Earlier today I read an article that attempted to estimate the total number of photographs ever taken. (Spoiler: it’s about 3.5 trillion). I decided to have a look back over my own archive and see how many I’ve taken.
Over the course of my life, I’ve taken approximately 3500 pictures on film and 35,000 with a digital camera. That’s almost 40,000 in total, which is about 4 per day since the day I was born. The photographs are not distributed uniformly, though:
It’s a little hard to see what’s going on, but it makes much more sense if I fill in a few life events.
- 1998 – school trip to France. I shot a load of film.
- 2002 – my parents bought their first digital camera
- 2004 – I got my first camera phone, which immediately replaced film. I start shooting more pictures as it is free to do so.

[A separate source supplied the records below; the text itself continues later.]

-- ==== Sys2Proof/Machine/Horty.lean ====
section
/-! DEFINITION. Machine/Horty.lean: a core issues sheaves, takes traps and interrupts, has its loads and stores answered,
and its instruction halves written and flipped (R59 to R106, R197 to R207).
Choices of the model: log entries 26 (DEDUCED), 27 (DESIGN CHOICE), 28 (DEDUCED), 29 (DEDUCED), 32 (DESIGN CHOICE). -/

namespace Sys2Proof.Machine

/-! ## Traps (R73 to R81) -/

def levelCode : Level → Nat
  | .worker => 0
  | .steward => 1
  | .keeper => 3

def levelOf (n : Nat) : Level := if n = 3 then .keeper else if n = 1 then .steward else .worker

/-- STATUS[7:0] (R66). -/
def Core.status (c : Core) : Nat := (if c.tce then 128 else 0) + (if c.ie then 16 else 0) + levelCode c.level

/-- Number of the first trap register of a level. -/
def trapBase : Level → Nat
  | .keeper => 0xC00
  | _ => 0x400

def Core.busy (c : Core) (l : Level) : Bool := nbit (c.cr (trapBase l + 4)) 31
def Core.anyBusy (c : Core) : Bool := c.busy .keeper || c.busy .steward

/-- The level of a synchronous cause before escalation (R73). -/
def Core.routeSync (c : Core) (code : Nat) : Level :=
  match c.level with
  | .keeper => .keeper
  | .steward => if nbit (c.cr 0xC07) (code - 1) then .steward else .keeper
  | .worker => if nbit (c.cr 0xC06) (code - 1) then .steward else .keeper

/-- The level of an interrupt (R73). -/
def Core.routeIrq (c : Core) (code : Nat) : Level := if nbits (c.cr 0xC08) (2 * code) 2 = 1 then .steward else .keeper

/-- What a trap entry writes beside level and pc. -/
structure Entry where
  code : Nat
  irq : Bool := false
  resume : Nat
  tval : Nat := 0
  defer : Bool := false
  use : Nat := 0
  reg : Nat := 0
  file : Nat := 0
  slot : Nat := 0
deriving DecidableEq, Repr

/-- Write the trap registers of level `t` and enter it (R80). -/
def Core.enter (c : Core) (k : Nat) (t : Level) (esc : Bool) (e : Entry) : Core :=
  let b := trapBase t
  let bit := fun (p : Bool) (n : Nat) => if p then 2 ^ n else 0
  let ts := 2 ^ 31 + bit e.defer 30 + bit esc 24 + c.status * 2 ^ 16 + e.use * 2 ^ 12 + e.reg * 2 ^ 7 + e.file * 2 ^ 5 +
    e.slot * 2 ^ 3 + bit (isD k && decide (c.cr 1 % 65536 ≠ 0)) 2
  { ((((c.setCr (b + 2) e.resume).setCr (b + 1) ((if e.irq then 0x100 else 0) + e.code)).setCr (b + 3) (e.tval % 2 ^ xlen k)).setCr (b + 4) ts) with
    ie := false, level := t,
    pc := ((c.cr b) + (if e.irq then e.code * 0x40 else 0)) % 2 ^ xlen k }

/-- A core halts by a double fault and reports it (R81, R580, R567). -/
def State.haltCore (s : State) (k : Nat) : State :=
  let t := s.modCore k (fun c => { c with run := .halted })
  if k < 144 then (t.haltItem (hamOf k) (t.logicalOf (hamOf k) (phyOf k))).irq .doubleFault k
  else if k < 160 then t.irq .doubleFault k
  else { t with boot := { t.boot with crierDue := t.boot.crierDue.orElse (fun _ => some (0x0E, (t.core k).cr 0xC01)) } }

/-- Take a synchronous trap (R80). -/
def State.trapSync (s : State) (k : Nat) (e : Entry) : State :=
  let c := s.core k
  let t0 := c.routeSync e.code
  let esc := decide (t0 = .steward) && c.busy .steward
  let t := if esc then .keeper else t0
  if t = .keeper ∧ c.busy .keeper then s.haltCore k
  else s.setCore k (c.enter k t esc e)

/-- The deferred BUS_ERROR of the oldest load answered with an error (R86). -/
def State.takeDeferred (s : State) (k : Nat) (a : Access) : State :=
  let t := s.modCore k (fun c => { c with errs := c.errs.tail })
  t.trapSync k { code := 12, resume := (s.core k).pc, tval := a.addr, defer := true, reg := a.reg, file := regSetCode a.file, slot := a.slot }

/-- The deferred error that this boundary takes, if any. -/
def Core.deferred (c : Core) : Option Access :=
  match c.errs with
  | [] => none
  | a :: _ => if a.inTrap ∨ !c.anyBusy then some a else none

def Core.loadsOut (c : Core) : Nat := (c.acc.filter (fun a => decide (a.kind = .load))).length

/-! ## Control registers (R65, R66, R133, R199) -/

/-- The core has control register `n`. -/
def crExists (k n : Nat) : Bool :=
  let d := isD k
  let both := [0x100, 0x101, 0x200, 0x201, 0x202, 0x203, 0x204, 0x205, 0x400, 0x401, 0x402, 0x403, 0x404, 0x405, 0x406, 0x407,
               0xC00, 0xC01, 0xC02, 0xC03, 0xC04, 0xC05, 0xC06, 0xC07, 0xC08]
  both.contains n ||
  (d && (decide (n ≤ 4) || (decide (0x010 ≤ n) && decide (n ≤ 0x017)) || (decide (0x208 ≤ n) && decide (n ≤ 0x20C)) || (decide (0xC21 ≤ n) && decide (n ≤ 0xC2F)))) ||
  (decide (144 ≤ k ∧ k < 160) && decide (n = 0x410))

def crLevelOk (l : Level) (n : Nat) : Bool := decide (n / 1024 % 4 ≤ levelCode l)

/-- The clock of a core, in kHz (R59). -/
def coreKHz (k : Nat) : Nat := if k < 144 then 1600000 else if k < 160 then 2000000 else 600000

/-- Clock domain of a core (R600). -/
def coreDomain (k : Nat) : Nat := if k < 144 then 60 + hamOf k else if k < 160 then 86 else 85

/-- The current item of a hamlet core. -/
def State.coreItem (s : State) (k : Nat) : Option Item :=
  (s.reeve.cores.get (9 * hamOf k + s.logicalOf (hamOf k) (phyOf k))).cur.bind s.item

def CoreIdWord (s : State) (k : Nat) : Nat :=
  let par := if s.bit R.EWL_PARISH_IN_PARISH then s.rd R.EWL_PARISH_MEMBER else 0
  par * 2 ^ 24 +
  (if k < 144 then hamOf k * 2 ^ 16 + s.logicalOf (hamOf k) (phyOf k) * 256 + phyOf k
   else if k < 160 then 2 ^ 30 + (k - 144) * 256 + (k - 144)
   else 2 ^ 31)

/-- The value crr reads. -/
def State.crRead (s : State) (k n : Nat) : Nat :=
  let c := s.core k
  let cyc := (s.stp.now - c.since) * coreKHz k / 65536000000
  let it := if isD k then s.coreItem k else none
  match n with
  | 0x200 => CoreIdWord s k
  | 0x201 => if isD k then 1024 else 0
  | 0x202 => cyc % 2 ^ 32
  | 0x203 => cyc / 2 ^ 32 % 2 ^ 32
  | 0x204 => s.tick
  | 0x205 => if s.stp.lost.contains (coreDomain k) then 0 else 1
  | 0x208 => match it with | some i => 2 ^ 31 + i.name | none => 0
  | 0x209 => match it with | some i => i.reason * 2 ^ 30 + (if i.tainted then 2 ^ 29 else 0) + i.ltags.length * 2 ^ 12 + i.lapses % 4096 | none => 0
  | 0x20A => match it with | some i => i.ltags.getD 0 0 + i.ltags.getD 1 0 * 65536 | none => 0
  | 0x20B => match it with | some i => i.ltags.getD 2 0 + i.ltags.getD 3 0 * 65536 | none => 0
  | 0x20C => match it with | some i => i.d.deadline | none => 0
  | 0x406 => c.status
  | _ => c.cr n

/-- Clear the bits of a W1C register that `v` has at 1. -/
def w1cNat (old v mask : Nat) : Nat := (BitVec.ofNat 64 old &&& ~~~(BitVec.ofNat 64 (Nat.land v mask))).toNat

/-- A crw of value `v` (R65, R66, R133, R135, R87). -/
def Core.crWrite (c : Core) (k n v : Nat) : Core :=
  let w := v % 2 ^ 32
  match n with
  | 0x000 => let e := nbits w 16 2; c.setCr 0 (e * 65536 + min (w % 65536) (vlmax e))
  | 0x001 => c.setCr 1 (w % 65536)
  | 0x002 => c.setCr 2 (trunc 6 (clampShift (sext 32 w)))
  | 0x003 => c.setCr 3 (w % 2)
  | 0x004 => c.setCr 4 (w1cNat (c.cr 4) w 3)
  | 0x100 => c.setCr 0x100 (w % 32)
  | 0x101 => c.setCr 0x101 (w1cNat (c.cr 0x101) w 63)
  | 0x401 => c.setCr n (w % 1024)
  | 0xC01 => c.setCr n (w % 1024)
  | 0x404 => c.setCr n (Nat.land w 0xC1FFFFFC)
  | 0xC04 => c.setCr n (Nat.land w 0xC1FFFFFC)
  | 0x406 => { c with tce := nbit w 7, ie := nbit w 4 }
  | 0x407 => c.setCr n w
  | 0x410 => if nbits v 56 7 = 0 ∧ nbits v 0 12 = 0 then c.setCr n v else c
  | 0xC06 => c.setCr n (w % 65536)
  | 0xC07 => c.setCr n (w % 65536)
  | 0xC08 => c.setCr n ((List.range 4).foldl (fun a i => a + (if nbits w (2 * (i + 3)) 2 = 1 then 2 ^ (2 * (i + 3)) else 0)) 0)
  | _ =>
    if 0xC21 ≤ n ∧ n ≤ 0xC2F then c.setCr n (Nat.land w 0xE0000FFF)
    else if (0x400 ≤ n ∧ n ≤ 0x405) ∨ (0xC00 ≤ n ∧ n ≤ 0xC05) then c.setCr n (v % 2 ^ xlen k)
    else c.setCr n w

/-! ## Encoding checks of a sheaf (R68, R69) -/

/-- Class of a MAJOR: 0 integer, 1 floating point, 2 scalar memory, 3 control transfer, 4 system, 5 atomic, 6 Quern,
7 maintenance, 8 multiply-accumulate, 9 vector, 10 vector memory, 11 reserved. -/
def classOf (m : Nat) : Nat :=
  if m < 0x0C then 0 else if m < 0x10 then 1 else if m < 0x17 then 2 else if m = 0x17 then 11 else if m < 0x1B then 3
  else if m = 0x1B then 11 else if m = 0x1C then 4 else if m = 0x1D then 5 else if m = 0x1E then 6 else if m = 0x1F then 7
  else if m < 0x30 then 8 else if m < 0x3C then 9 else 10

def classLimit (c : Nat) : Nat := if c = 0 then 2 else if c = 2 then 2 else 1

def isMemClass (c : Nat) : Bool := c == 2 || c == 5 || c == 7 || c == 10

def lastOnly : SysOp → Bool
  | .sys => true
  | .brk => true
  | .tret => true
  | .iflip => true
  | .done => true
  | _ => false

/-- One syllable of a sheaf: its word, whether the word fetched is poisoned, and its system operation. -/
structure Syl where
  w : Word
  bad : Bool := false
  op : SysOp := .reserved
deriving DecidableEq, Repr

/-- Registers that a syllable writes, by file (0 g, 1 p, 2 a, 3 v and f, 4 control) and number (R69). -/
def dests (y : Syl) : List (Nat × Nat) :=
  let w := y.w
  let d := syD w
  let m := syMajor w
  let g := fun n : Nat => if n = 0 then ([] : List (Nat × Nat)) else [(0, n)]
  let p := fun n : Nat => if n % 8 = 0 then ([] : List (Nat × Nat)) else [(1, n % 8)]
  let grp := [(3, d), (3, d + 1), (3, d + 2), (3, d + 3)]
  let f := syVFunc w
  match m with
  | 0x06 => p d
  | 0x07 => p d
  | 0x0B => if syFunc w = 6 then g d else p d
  | 0x0C => [(3, d)]
  | 0x0D => [(3, d)]
  | 0x0E => if syFunc w = 2 ∨ syFunc w = 4 ∨ syFunc w = 6 ∨ syFunc w = 8 then g d else [(3, d)]
  | 0x0F => p d
  | 0x12 => [(3, d)]
  | 0x14 => []
  | 0x15 => []
  | 0x16 => []
  | 0x17 => []
  | 0x18 => []
  | 0x19 => [(0, 31)]
  | 0x1B => []
  | 0x1C => match y.op with
    | .crr _ => g d
    | .ptst _ _ => g d
    | .crw n => [(4, n.val)]
    | _ => []
  | 0x1E => if syFunc w = 0 ∨ syFunc w = 3 then g d else []
  | 0x1F => []
  | 0x20 => [(2, bitsOf w 18 3)]
  | 0x21 => [(2, bitsOf w 18 3)]
  | 0x22 => g d
  | 0x23 => [(4, 2)]
  | 0x24 => [(2, bitsOf w 18 3)]
  | 0x30 => if f = 0 then (4, 0) :: g d else if f = 2 then g d else [(3, d)]
  | 0x31 => [(3, d)]
  | 0x32 => [(3, d)]
  | 0x33 => [(3, d)]
  | 0x34 => p d
  | 0x35 => grp
  | 0x36 => grp
  | 0x37 => [(3, d)]
  | 0x38 => if f = 0 then grp else if f = 4 then [(4, 2)] else if f = 6 then p d else [(3, d)]
  | 0x39 => [(3, d)]
  | 0x3A => [(3, d)]
  | 0x3B => [(2, bitsOf w 18 3)]
  | 0x3C => if bitOf w 2 then [(3, d), (4, 0), (4, 1)] else [(3, d), (4, 1)]
  | 0x3D => [(4, 1)]
  | _ => if m < 0x20 then g d else []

- 2006 – an uncharacteristically quiet year. I started my third year at uni and was probably too busy/lazy to take pictures all the time, compared to the previous two years of drunken frolics and cameraphone action
- 2008 – I got my first “serious” digital camera and took up photography as a hobby
- 2009 – I started shooting film again
Other notes:
- The graph isn’t great. No digital at all was shot until 2002 and yet a thin orange line exists where it should be zero
- I think quite a few films from 1991-1997 are missing. Several years report zero film usage and I don’t think that’s right. But I was just a kid and not really so serious about archiving my negatives!
- I think a few digital photos from 2003 have gone missing too. Around that time, the family PC’s hard disk broke down so the pictures were probably lost then. Don’t worry, I make backups now!
I’m amazed that you’ve any films left from before 1998. I used to take a lot of photos when I was young, because as you know my Dad was very much into cameras, however I’d be damned if I new where 5% of the pictures were, shame really I must have take a roll every few months I reckon.